### WHAT IS REQUIRED:
Write out every record below exactly as it appears.

(Beginning of DATA)

/-! `State.jogLinear` -/

@[simp] theorem State.jogLinear_pins (s : State) (m : JogMove) (target : Nat) (step : Nat) : (s.jogLinear m target step).pins = s.pins := rfl
@[simp] theorem State.jogLinear_subMicro (s : State) (m : JogMove) (target : Nat) (step : Nat) : (s.jogLinear m target step).subMicro = s.subMicro := rfl
@[simp] theorem State.jogLinear_tb (s : State) (m : JogMove) (target : Nat) (step : Nat) : (s.jogLinear m target step).tb = s.tb := rfl
@[simp] theorem State.jogLinear_gt (s : State) (m : JogMove) (target : Nat) (step : Nat) : (s.jogLinear m target step).gt = s.gt := rfl
@[simp] theorem State.jogLinear_sd (s : State) (m : JogMove) (target : Nat) (step : Nat) : (s.jogLinear m target step).sd = s.sd := rfl
@[simp] theorem State.jogLinear_hj (s : State) (m : JogMove) (target : Nat) (step : Nat) : (s.jogLinear m target step).hj = s.hj := rfl
@[simp] theorem State.jogLinear_ap (s : State) (m : JogMove) (target : Nat) (step : Nat) : (s.jogLinear m target step).ap = s.ap := rfl
@[simp] theorem State.jogLinear_sv (s : State) (m : JogMove) (target : Nat) (step : Nat) : (s.jogLinear m target step).sv = s.sv := rfl
@[simp] theorem State.jogLinear_job (s : State) (m : JogMove) (target : Nat) (step : Nat) : (s.jogLinear m target step).job = s.job := rfl
@[simp] theorem State.jogLinear_blade (s : State) (m : JogMove) (target : Nat) (step : Nat) : (s.jogLinear m target step).blade = s.blade := rfl
@[simp] theorem State.jogLinear_panel (s : State) (m : JogMove) (target : Nat) (step : Nat) : (s.jogLinear m target step).panel = s.panel := rfl
@[simp] theorem State.jogLinear_pending (s : State) (m : JogMove) (target : Nat) (step : Nat) : (s.jogLinear m target step).pending = s.pending := rfl
@[simp] theorem State.jogLinear_choices (s : State) (m : JogMove) (target : Nat) (step : Nat) : (s.jogLinear m target step).choices = s.choices := rfl

/-! `State.jogTurn` -/

@[simp] theorem State.jogTurn_pins (s : State) (m : JogMove) (target : Nat) : (s.jogTurn m target).pins = s.pins := rfl
@[simp] theorem State.jogTurn_subMicro (s : State) (m : JogMove) (target : Nat) : (s.jogTurn m target).subMicro = s.subMicro := rfl
@[simp] theorem State.jogTurn_tb (s : State) (m : JogMove) (target : Nat) : (s.jogTurn m target).tb = s.tb := rfl
@[simp] theorem State.jogTurn_gt (s : State) (m : JogMove) (target : Nat) : (s.jogTurn m target).gt = s.gt := rfl
@[simp] theorem State.jogTurn_sd (s : State) (m : JogMove) (target : Nat) : (s.jogTurn m target).sd = s.sd := rfl
@[simp] theorem State.jogTurn_hj (s : State) (m : JogMove) (target : Nat) : (s.jogTurn m target).hj = s.hj := rfl
@[simp] theorem State.jogTurn_ap (s : State) (m : JogMove) (target : Nat) : (s.jogTurn m target).ap = s.ap := rfl
@[simp] theorem State.jogTurn_sv (s : State) (m : JogMove) (target : Nat) : (s.jogTurn m target).sv = s.sv := rfl
@[simp] theorem State.jogTurn_job (s : State) (m : JogMove) (target : Nat) : (s.jogTurn m target).job = s.job := rfl
@[simp] theorem State.jogTurn_blade (s : State) (m : JogMove) (target : Nat) : (s.jogTurn m target).blade = s.blade := rfl
@[simp] theorem State.jogTurn_panel (s : State) (m : JogMove) (target : Nat) : (s.jogTurn m target).panel = s.panel := rfl
@[simp] theorem State.jogTurn_pending (s : State) (m : JogMove) (target : Nat) : (s.jogTurn m target).pending = s.pending := rfl
@[simp] theorem State.jogTurn_choices (s : State) (m : JogMove) (target : Nat) : (s.jogTurn m target).choices = s.choices := rfl

/-! `State.jogStep` -/

@[simp] theorem State.jogStep_pins (s : State) : (s.jogStep).pins = s.pins := by unfold State.jogStep; (repeat' split) <;> simp
@[simp] theorem State.jogStep_subMicro (s : State) : (s.jogStep).subMicro = s.subMicro := by unfold State.jogStep; (repeat' split) <;> simp
@[simp] theorem State.jogStep_tb (s : State) : (s.jogStep).tb = s.tb := by unfold State.jogStep; (repeat' split) <;> simp
@[simp] theorem State.jogStep_gt (s : State) : (s.jogStep).gt = s.gt := by unfold State.jogStep; (repeat' split) <;> simp
@[simp] theorem State.jogStep_sd (s : State) : (s.jogStep).sd = s.sd := by unfold State.jogStep; (repeat' split) <;> simp
@[simp] theorem State.jogStep_hj (s : State) : (s.jogStep).hj = s.hj := by unfold State.jogStep; (repeat' split) <;> simp
@[simp] theorem State.jogStep_ap (s : State) : (s.jogStep).ap = s.ap := by unfold State.jogStep; (repeat' split) <;> simp
@[simp] theorem State.jogStep_sv (s : State) : (s.jogStep).sv = s.sv := by unfold State.jogStep; (repeat' split) <;> simp
@[simp] theorem State.jogStep_job (s : State) : (s.jogStep).job = s.job := by unfold State.jogStep; (repeat' split) <;> simp
@[simp] theorem State.jogStep_blade (s : State) : (s.jogStep).blade = s.blade := by unfold State.jogStep; (repeat' split) <;> simp
@[simp] theorem State.jogStep_panel (s : State) : (s.jogStep).panel = s.panel := by unfold State.jogStep; (repeat' split) <;> simp
@[simp] theorem State.jogStep_pending (s : State) : (s.jogStep).pending = s.pending := by unfold State.jogStep; (repeat' split) <;> simp
@[simp] theorem State.jogStep_choices (s : State) : (s.jogStep).choices = s.choices := by unfold State.jogStep; (repeat' split) <;> simp

/-! `State.jogComplete` -/

@[simp] theorem State.jogComplete_pins (s : State) : (s.jogComplete).pins = s.pins := by unfold State.jogComplete; (repeat' split) <;> simp
@[simp] theorem State.jogComplete_subMicro (s : State) : (s.jogComplete).subMicro = s.subMicro := by unfold State.jogComplete; (repeat' split) <;> simp
@[simp] theorem State.jogComplete_tb (s : State) : (s.jogComplete).tb = s.tb := by unfold State.jogComplete; (repeat' split) <;> simp
@[simp] theorem State.jogComplete_gt (s : State) : (s.jogComplete).gt = s.gt := by unfold State.jogComplete; (repeat' split) <;> simp
@[simp] theorem State.jogComplete_ap (s : State) : (s.jogComplete).ap = s.ap := by unfold State.jogComplete; (repeat' split) <;> simp
@[simp] theorem State.jogComplete_sv (s : State) : (s.jogComplete).sv = s.sv := by unfold State.jogComplete; (repeat' split) <;> simp
@[simp] theorem State.jogComplete_pending (s : State) : (s.jogComplete).pending = s.pending := by unfold State.jogComplete; (repeat' split) <;> simp
@[simp] theorem State.jogComplete_choices (s : State) : (s.jogComplete).choices = s.choices := by unfold State.jogComplete; (repeat' split) <;> simp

(End of DATA)

### TASK RESULT:
/-! `State.jogLinear` -/

@[simp] theorem State.jogLinear_pins (s : State) (m : JogMove) (target : Nat) (step : Nat) : (s.jogLinear m target step).pins = s.pins := rfl
@[simp] theorem State.jogLinear_subMicro (s : State) (m : JogMove) (target : Nat) (step : Nat) : (s.jogLinear m target step).subMicro = s.subMicro := rfl
@[simp] theorem State.jogLinear_tb (s : State) (m : JogMove) (target : Nat) (step : Nat) : (s.jogLinear m target step).tb = s.tb := rfl
@[simp] theorem State.jogLinear_gt (s : State) (m : JogMove) (target : Nat) (step : Nat) : (s.jogLinear m target step).gt = s.gt := rfl
@[simp] theorem State.jogLinear_sd (s : State) (m : JogMove) (target : Nat) (step : Nat) : (s.jogLinear m target step).sd = s.sd := rfl
@[simp] theorem State.jogLinear_hj (s : State) (m : JogMove) (target : Nat) (step : Nat) : (s.jogLinear m target step).hj = s.hj := rfl
@[simp] theorem State.jogLinear_ap (s : State) (m : JogMove) (target : Nat) (step : Nat) : (s.jogLinear m target step).ap = s.ap := rfl
@[simp] theorem State.jogLinear_sv (s : State) (m : JogMove) (target : Nat) (step : Nat) : (s.jogLinear m target step).sv = s.sv := rfl
@[simp] theorem State.jogLinear_job (s : State) (m : JogMove) (target : Nat) (step : Nat) : (s.jogLinear m target step).job = s.job := rfl
@[simp] theorem State.jogLinear_blade (s : State) (m : JogMove) (target : Nat) (step : Nat) : (s.jogLinear m target step).blade = s.blade := rfl
@[simp] theorem State.jogLinear_panel (s : State) (m : JogMove) (target : Nat) (step : Nat) : (s.jogLinear m target step).panel = s.panel := rfl
@[simp] theorem State.jogLinear_pending (s : State) (m : JogMove) (target : Nat) (step : Nat) : (s.jogLinear m target step).pending = s.pending := rfl
@[simp] theorem State.jogLinear_choices (s : State) (m : JogMove) (target : Nat) (step : Nat) : (s.jogLinear m target step).choices = s.choices := rfl

/-! `State.jogTurn` -/

@[simp] theorem State.jogTurn_pins (s : State) (m : JogMove) (target : Nat) : (s.jogTurn m target).pins = s.pins := rfl
@[simp] theorem State.jogTurn_subMicro (s : State) (m : JogMove) (target : Nat) : (s.jogTurn m target).subMicro = s.subMicro := rfl
@[simp] theorem State.jogTurn_tb (s : State) (m : JogMove) (target : Nat) : (s.jogTurn m target).tb = s.tb := rfl
@[simp] theorem State.jogTurn_gt (s : State) (m : JogMove) (target : Nat) : (s.jogTurn m target).gt = s.gt := rfl
@[simp] theorem State.jogTurn_sd (s : State) (m : JogMove) (target : Nat) : (s.jogTurn m target).sd = s.sd := rfl
@[simp] theorem State.jogTurn_hj (s : State) (m : JogMove) (target : Nat) : (s.jogTurn m target).hj = s.hj := rfl
@[simp] theorem State.jogTurn_ap (s : State) (m : JogMove) (target : Nat) : (s.jogTurn m target).ap = s.ap := rfl
@[simp] theorem State.jogTurn_sv (s : State) (m : JogMove) (target : Nat) : (s.jogTurn m target).sv = s.sv := rfl
@[simp] theorem State.jogTurn_job (s : State) (m : JogMove) (target : Nat) : (s.jogTurn m target).job = s.job := rfl
@[simp] theorem State.jogTurn_blade (s : State) (m : JogMove) (target : Nat) : (s.jogTurn m target).blade = s.blade := rfl
@[simp] theorem State.jogTurn_panel (s : State) (m : JogMove) (target : Nat) : (s.jogTurn m target).panel = s.panel := rfl
@[simp] theorem State.jogTurn_pending (s : State) (m : JogMove) (target : Nat) : (s.jogTurn m target).pending = s.pending := rfl
@[simp] theorem State.jogTurn_choices (s : State) (m : JogMove) (target : Nat) : (s.jogTurn m target).choices = s.choices := rfl

/-! `State.jogStep` -/

@[simp] theorem State.jogStep_pins (s : State) : (s.jogStep).pins = s.pins := by unfold State.jogStep; (repeat' split) <;> simp
@[simp] theorem State.jogStep_subMicro (s : State) : (s.jogStep).subMicro = s.subMicro := by unfold State.jogStep; (repeat' split) <;> simp
@[simp] theorem State.jogStep_tb (s : State) : (s.jogStep).tb = s.tb := by unfold State.jogStep; (repeat' split) <;> simp
@[simp] theorem State.jogStep_gt (s : State) : (s.jogStep).gt = s.gt := by unfold State.jogStep; (repeat' split) <;> simp
@[simp] theorem State.jogStep_sd (s : State) : (s.jogStep).sd = s.sd := by unfold State.jogStep; (repeat' split) <;> simp
@[simp] theorem State.jogStep_hj (s : State) : (s.jogStep).hj = s.hj := by unfold State.jogStep; (repeat' split) <;> simp
@[simp] theorem State.jogStep_ap (s : State) : (s.jogStep).ap = s.ap := by unfold State.jogStep; (repeat' split) <;> simp
@[simp] theorem State.jogStep_sv (s : State) : (s.jogStep).sv = s.sv := by unfold State.jogStep; (repeat' split) <;> simp
@[simp] theorem State.jogStep_job (s : State) : (s.jogStep).job = s.job := by unfold State.jogStep; (repeat' split) <;> simp
@[simp] theorem State.jogStep_blade (s : State) : (s.jogStep).blade = s.blade := by unfold State.jogStep; (repeat' split) <;> simp
@[simp] theorem State.jogStep_panel (s : State) : (s.jogStep).panel = s.panel := by unfold State.jogStep; (repeat' split) <;> simp
@[simp] theorem State.jogStep_pending (s : State) : (s.jogStep).pending = s.pending := by unfold State.jogStep; (repeat' split) <;> simp
@[simp] theorem State.jogStep_choices (s : State) : (s.jogStep).choices = s.choices := by unfold State.jogStep; (repeat' split) <;> simp

/-! `State.jogComplete` -/

@[simp] theorem State.jogComplete_pins (s : State) : (s.jogComplete).pins = s.pins := by unfold State.jogComplete; (repeat' split) <;> simp
@[simp] theorem State.jogComplete_subMicro (s : State) : (s.jogComplete).subMicro = s.subMicro := by unfold State.jogComplete; (repeat' split) <;> simp
@[simp] theorem State.jogComplete_tb (s : State) : (s.jogComplete).tb = s.tb := by unfold State.jogComplete; (repeat' split) <;> simp
@[simp] theorem State.jogComplete_gt (s : State) : (s.jogComplete).gt = s.gt := by unfold State.jogComplete; (repeat' split) <;> simp
@[simp] theorem State.jogComplete_ap (s : State) : (s.jogComplete).ap = s.ap := by unfold State.jogComplete; (repeat' split) <;> simp
@[simp] theorem State.jogComplete_sv (s : State) : (s.jogComplete).sv = s.sv := by unfold State.jogComplete; (repeat' split) <;> simp
@[simp] theorem State.jogComplete_pending (s : State) : (s.jogComplete).pending = s.pending := by unfold State.jogComplete; (repeat' split) <;> simp
@[simp] theorem State.jogComplete_choices (s : State) : (s.jogComplete).choices = s.choices := by unfold State.jogComplete; (repeat' split) <;> simp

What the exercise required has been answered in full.